-- ==== Sys2Proof/Tests/Slice0.lean ====
section
/-! SUPPORT. Checks of our own work: the smoke test of the well-formedness checks, records and transactions written out from
R178 to R186, frames from R189 and R190, one step of each command, and for each statement with premises states that meet them. -/

namespace Sys2Proof.Machine.Tests

set_option Elab.async false

/-! ### Small states -/

/-- The state an outcome leads to. -/
def after (o : Host.Outcome State Fault Refusal) : State :=
  match o with
  | .next t => t
  | .fault _ | .refused _ => State.reset

/-- The state after one command. -/
def run (c : Instr) (s : State) : State := after (exec c s)

/-- A station in UP and INSERTED, nothing claimed; identity 0xABCD1234, station number 7. -/
def ring : State :=
  { ((State.reset.modifyStation fun r => { r with state := .up, interval := some 100, timestamp := 9 }).modifyLine
      fun l => { l with mode := .inserted, detector := .present 50, transmitter := .idle 0 }).modifyConfig
      fun c => { c with settings := { c.settings with stationNumber := 7 } } with
    identity := 0xABCD1234
    lease := { State.reset.lease with taken := .up } }

/-- The same station in another state; the Lease Table knows it. -/
def ringIn (x : StationState) : State :=
  (ring.modifyStation ({ · with state := x })).setTaken x

/-- The block after a device reset with channel 0's settings as they are. -/
def off : State := State.reset

/-- An EXCLUSIVE tenancy of channel 1 on tag 0x000123: priority 3, one attempt of two made, term 100. -/
def lease (x : EntryState) : Tenancy :=
  { owner := 1, attached := true, tag := 0x000123, mode := .exclusive, priority := 3, attemptLimit := 2, attempts := 1,
    term := 100, state := x, lastRefusal := none, contendedNotified := false, expiringNotified := false, deferred := none }

/-- The same in mode SHARED. -/
def shared (x : EntryState) : Tenancy := { lease x with mode := .shared }

/-- The same on channel 2. -/
def other (t : Tenancy) : Tenancy := { t with owner := 2 }

/-- One tenancy in entry 5, generation 15. -/
def one (t : Tenancy) : State := ring.setEntry 5 { generation := 15, tenancy := some t }

/-- Two tenancies: in entry 5, generation 15, and in entry 9, generation 0. -/
def two (t u : Tenancy) : State := (one t).setEntry 9 { generation := 0, tenancy := some u }

/-- The notice GRANTED of entry 5. -/
def notice : LeaseNotice :=
  { kind := .granted .exclusive, timestamp := 4, index := 5, generation := 15, tag := 0x000123, marks := {} }

/-- Channel 1's queue holding 24 records. -/
def full (s : State) : State := s.modifyChannel 1 ({ · with queue := List.replicate 24 (.void 3) })

theorem reset_tenancy (i : EntryIx) : State.reset.tenancy i = none := by
  simp [State.tenancy, State.entry, State.reset, LeaseTable.reset, Entry.reset, Vector.get]

theorem ring_tenancy (i : EntryIx) : ring.tenancy i = none := reset_tenancy i

theorem ringIn_tenancy (x : StationState) (i : EntryIx) : (ringIn x).tenancy i = none := reset_tenancy i

theorem one_tenancy {t u : Tenancy} {i : EntryIx} : (one t).tenancy i = some u ↔ i = 5 ∧ u = t := by
  unfold one; rw [State.setEntry_tenancy]
  split
  · next h => subst h; simp [eq_comm]
  · next h => simp [ring_tenancy, Ne.symm h]

theorem two_tenancy {t u v : Tenancy} {i : EntryIx} :
    (two t u).tenancy i = some v ↔ (i = 5 ∧ v = t) ∨ (i = 9 ∧ v = u) := by
  unfold two; rw [State.setEntry_tenancy]
  split
  · next h => subst h; simp [eq_comm]
  · next h => simp [one_tenancy, Ne.symm h]

theorem one_at (t : Tenancy) : (one t).tenancy 5 = some t := one_tenancy.2 ⟨rfl, rfl⟩

/-! ### Well-formed terms -/

theorem test_unknown_command_with_a_known_code_is_refused : (Instr.unknownCommand 0 0x10 7).wellFormed = false := by decide

theorem test_unknown_command_is_well_formed : (Instr.unknownCommand 0 0x17 7).wellFormed = true := by decide

theorem test_short_write_of_sixteen_is_refused : (Instr.shortWriteCommand 0 16).wellFormed = false := by decide

theorem test_short_write_of_fifteen_is_well_formed : (Instr.shortWriteCommand 0 15).wellFormed = true := by decide

theorem test_unknown_opcode_with_a_known_one_is_refused : (Instr.unknownOpcode 0 0x04).wellFormed = false := by decide

theorem test_unknown_opcode_is_well_formed : (Instr.unknownOpcode 0 0x05).wellFormed = true := by decide

/-! ### Records, transactions and frames written out from the manual -/

/-- R186, CLAIM: tag 0x0A0B0C, EXCLUSIVE, priority 7, term 0x0102, attempt limit 15. -/
theorem test_claim_record :
    decodeRecord 1 [0x10, 0x55, 0x0A, 0x0B, 0x0C, 0x02, 0x07, 0x01, 0x02, 0x0F, 0, 0, 0, 0, 0, 0] =
      some (.claim 1 0x55 0x0A0B0C 0x02 7 0x0102 15) := by decide

/-- R186, SET WINDOW: channel 3, window 2, match 0x112233, mask 0xFFFF00, enabled with the EXCLUSIVE right alone. -/
theorem test_set_window_record :
    decodeRecord 0 [0x22, 0x01, 0x03, 0x02, 0x11, 0x22, 0x33, 0xFF, 0xFF, 0x00, 0x05, 0, 0, 0, 0, 0] =
      some (.setWindow 0 0x01 3 2 0x112233 0xFFFF00 true false true) := by decide

/-- R186, CONFIGURE STATION: number 9, limit 64, 20 ms, 5 ms, 10 steps, margin 12. -/
theorem test_configure_station_record :
    decodeRecord 0 [0x20, 0x02, 9, 64, 20, 5, 10, 12, 0, 0, 0, 0, 0, 0, 0, 0] =
      some (.configureStation 0 0x02 9 64 20 5 10 12) := by decide

/-- R178: the four opcodes and an unknown one. -/
theorem test_transactions :
    decodeTransaction 2 [0x03] = some (.readEvent 2) ∧ decodeTransaction 2 [0x04] = some (.readAttention 2) ∧
      decodeTransaction 2 [0x02] = none ∧ decodeTransaction 2 [0x7F, 0x01] = some (.unknownOpcode 2 0x7F) ∧
      decodeTransaction 2 [0x01, 0x14] = some (.shortWriteCommand 2 1) := by decide

/-- R190: the CRC register after 0x0000 and after 0xFFFF, worked by hand from the generator. -/
theorem test_crc : crc16 [0xFFFF] = 0x0000 ∧ crc16 [] = 0xFFFF ∧ crc16 [0x0000] = 0x1D0F := by decide +kernel

/-- 10.4: the frame of station 5 as station 11 receives it. -/
def example104 : Frame :=
  { source := 5, check := 0x3C71, hop := 0, serial := 30,
    body := .claim 0x0A0100 .exclusive 4 false false none }

/-- 10.4, received at station 11, the bits set out by R189. -/
theorem test_example_claim_words :
    example104.header ++ example104.body.words = [0x4500, 0x3C71, 0x1E0A, 0x0100, 0xA000] := by decide

/-- 10.4, sent by station 11: the hop count, the HELD mark, the objector-present bit and the objector change. -/
theorem test_example_forwarded_words :
    (forwardWords example104.encode (claimChange true false (some 11))).dropLast =
      [0x4501, 0x3C71, 0x1E0A, 0x0100, 0xA44B] := by decide +kernel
====================
The required answer is a single number: the count of lines in the entries that hold the string "states".

2